## [How to complete this task]
In the data below, locate each line with the word "finish" and list it.

Stored data
□ □ □ □ □ □ □

/-- A step of the running command is done, where its condition holds: the next step begins, or the command ends. Without the fast
clock no step is done (R560). -/
def stepDone (s : State) (failing : Nat) : State :=
  match s.service with
  | none => s
  | some v =>
    if !s.power.fcAck then s else
    let n := v.number
    let next := fun (t : State) => beginStep t v (v.step + 1)
    match v.kind, v.action, v.step with
    | 1, 1, 1 =>
      let t := (attached s n).foldl (fun u k => drainGoes u k.1 k.2) s
      if (attached t n).all fun k => unitAt t k.1 k.2 == 2 then next t else t
    | 1, 1, 2 => if v.roles = 2 then next s else sendRoles s v
    | 1, 1, 3 => match tget s.substitute n with
      | some b => match entryPasses s n b (entrySlots s n) with
        | (some t, _) => servicePump (next t)
        | (none, t) => t
      | none => s
    | 1, 1, 4 => if stationEmpty (station s n) then next s else servicePump s
    | 1, 1, _ => serviceEnds (fenceStation s n) v
    | 1, 2, _ =>
      serviceEnds (setSetting (onStation s n fun st => { st with state := .fenced }) 0x411400
        (1 + 2 ^ 8 * n + 2 ^ 16 * (if failing = 0 then 1 else 2) + 2 ^ 24 * failing)) v
    | 1, 3, 1 => if (station s n).state = .fenced ∧ !(station s n).isolated then next s else s
    | 1, 3, 2 => match tget s.substitute n with
      | some b => match entryPasses s b n (homeSlots s b n) with
        | (some t, _) => next t
        | (none, t) => t
      | none => next s
    | 1, 3, _ => serviceEnds (stationReturns s n) v
    | 1, 4, _ => if (station s n).state = .off then serviceEnds s v else s
    | 1, _, _ => if (station s n).state = .fenced then serviceEnds s v else s
    | k, 1, _ =>
      let t := drainGoes s k n
      if unitAt t k n = 2 then serviceEnds t v else t
    | k, 2, _ =>
      serviceEnds (setSetting (setUnit s k n 2) 0x411400
        (k + 2 ^ 8 * n + 2 ^ 16 * (if failing = 0 then 1 else 2) + 2 ^ 24 * failing)) v
    | _, _, _ => serviceEnds s v

/-- service_step_timeout_ac passes in a step: the command fails. -/
def stepTimesOut (s : State) : State :=
  match s.service with
  | some v => serviceFails (passToAc s v.due) v
  | none => s

/-- A service command begins. -/
def startService (s : State) (kind n action : Nat) (auto : Bool) : State :=
  beginStep s ⟨kind, n, action, 1, auto, 0, 0⟩ 1

/-- Whether the running command waits for a power domain. -/
def serviceAwaits (v : Service) (n : Nat) : Bool :=
  v.kind == 1 && ((v.number == n && (v.action == 4 || v.action == 5 || (v.action == 3 && v.step == 1))) ||
    (v.action == 1 && v.step == 2 && 64 ≤ n))

/-- A domain handshake's time limit passes; a command that waits for it fails. -/
def domainFails (s : State) (n : Nat) : State :=
  if !handshakeOpen s n then s
  else
    let t := domainTimesOut s n
    match t.service with
    | some v => if serviceAwaits v n then serviceFails t v else t
    | none => t

/-- A request has waited towpath_hold_fc at a dozing station (R531, R572): the towpath answers it. Every later wait is a
wake fault, and the station's drain starts at once (R597). -/
def holdExpires (s : State) (n : Nat) : State :=
  let st := station s n
  if st.state ≠ .dozing ∨ st.rx.isEmpty then s
  else
    let first := st.holdPassed
    let s1 := st.rx.foldl towpathTakes (passToFc s st.holdUntil)
    let s2 := onStation s1 n fun x => { x with rx := [], holdPassed := true }
    if !first then s2
    else
      let s3 := bump s2 0x210404
      let s4 := raise s3 0x6A (generic (setting s3 0x210404) 0 0 0 n)
      { s4 with drainsOwed := if s4.drainsOwed.contains n then s4.drainsOwed else s4.drainsOwed ++ [n] }

/-- The drain of a station after its wake fault starts as soon as no service command runs and the drain fits (R592, R597); a
station that has stopped serving needs none. -/
def startOwed (s : State) : State :=
  if s.service.isSome then s else
  let owed := s.drainsOwed.filter fun n => serving (station s n)
  match owed.find? fun n => serviceFits s 1 n 1 with
  | some n => startService { s with drainsOwed := owed.filter (· != n) } 1 n 1 true
  | none => { s with drainsOwed := owed }

/-! ## The end of a command -/

/-- The state in which a step ends: what the engine does of itself has been done, and a service command's next object has
started to move; spares that nothing needs are switched off, a drain that a wake fault owes starts, and under the clamp every
output is idle. -/
def settled (s : State) : State :=
  let t := match s.service with
    | none => finish s
    | some _ => finish (servicePump (finish s))
  let u := sparesRest t
  let v := if u.drainsOwed.isEmpty then u else
    let w := startOwed u
    if w.service.isSome then finish w else w
  closing (if v.power.clamp && v.power.phase == 0 then idleOutputs v else v)

/-- What a command's meaning answers: the step's end. -/
def conclude (s : State) : Host.Outcome State Fault Refusal := .next (settled s)

end Sys2Proof.Machine
end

□ □ □ □ □ □ □

## [Solution]
    | none => finish s
    | some _ => finish (servicePump (finish s))
    if w.service.isSome then finish w else w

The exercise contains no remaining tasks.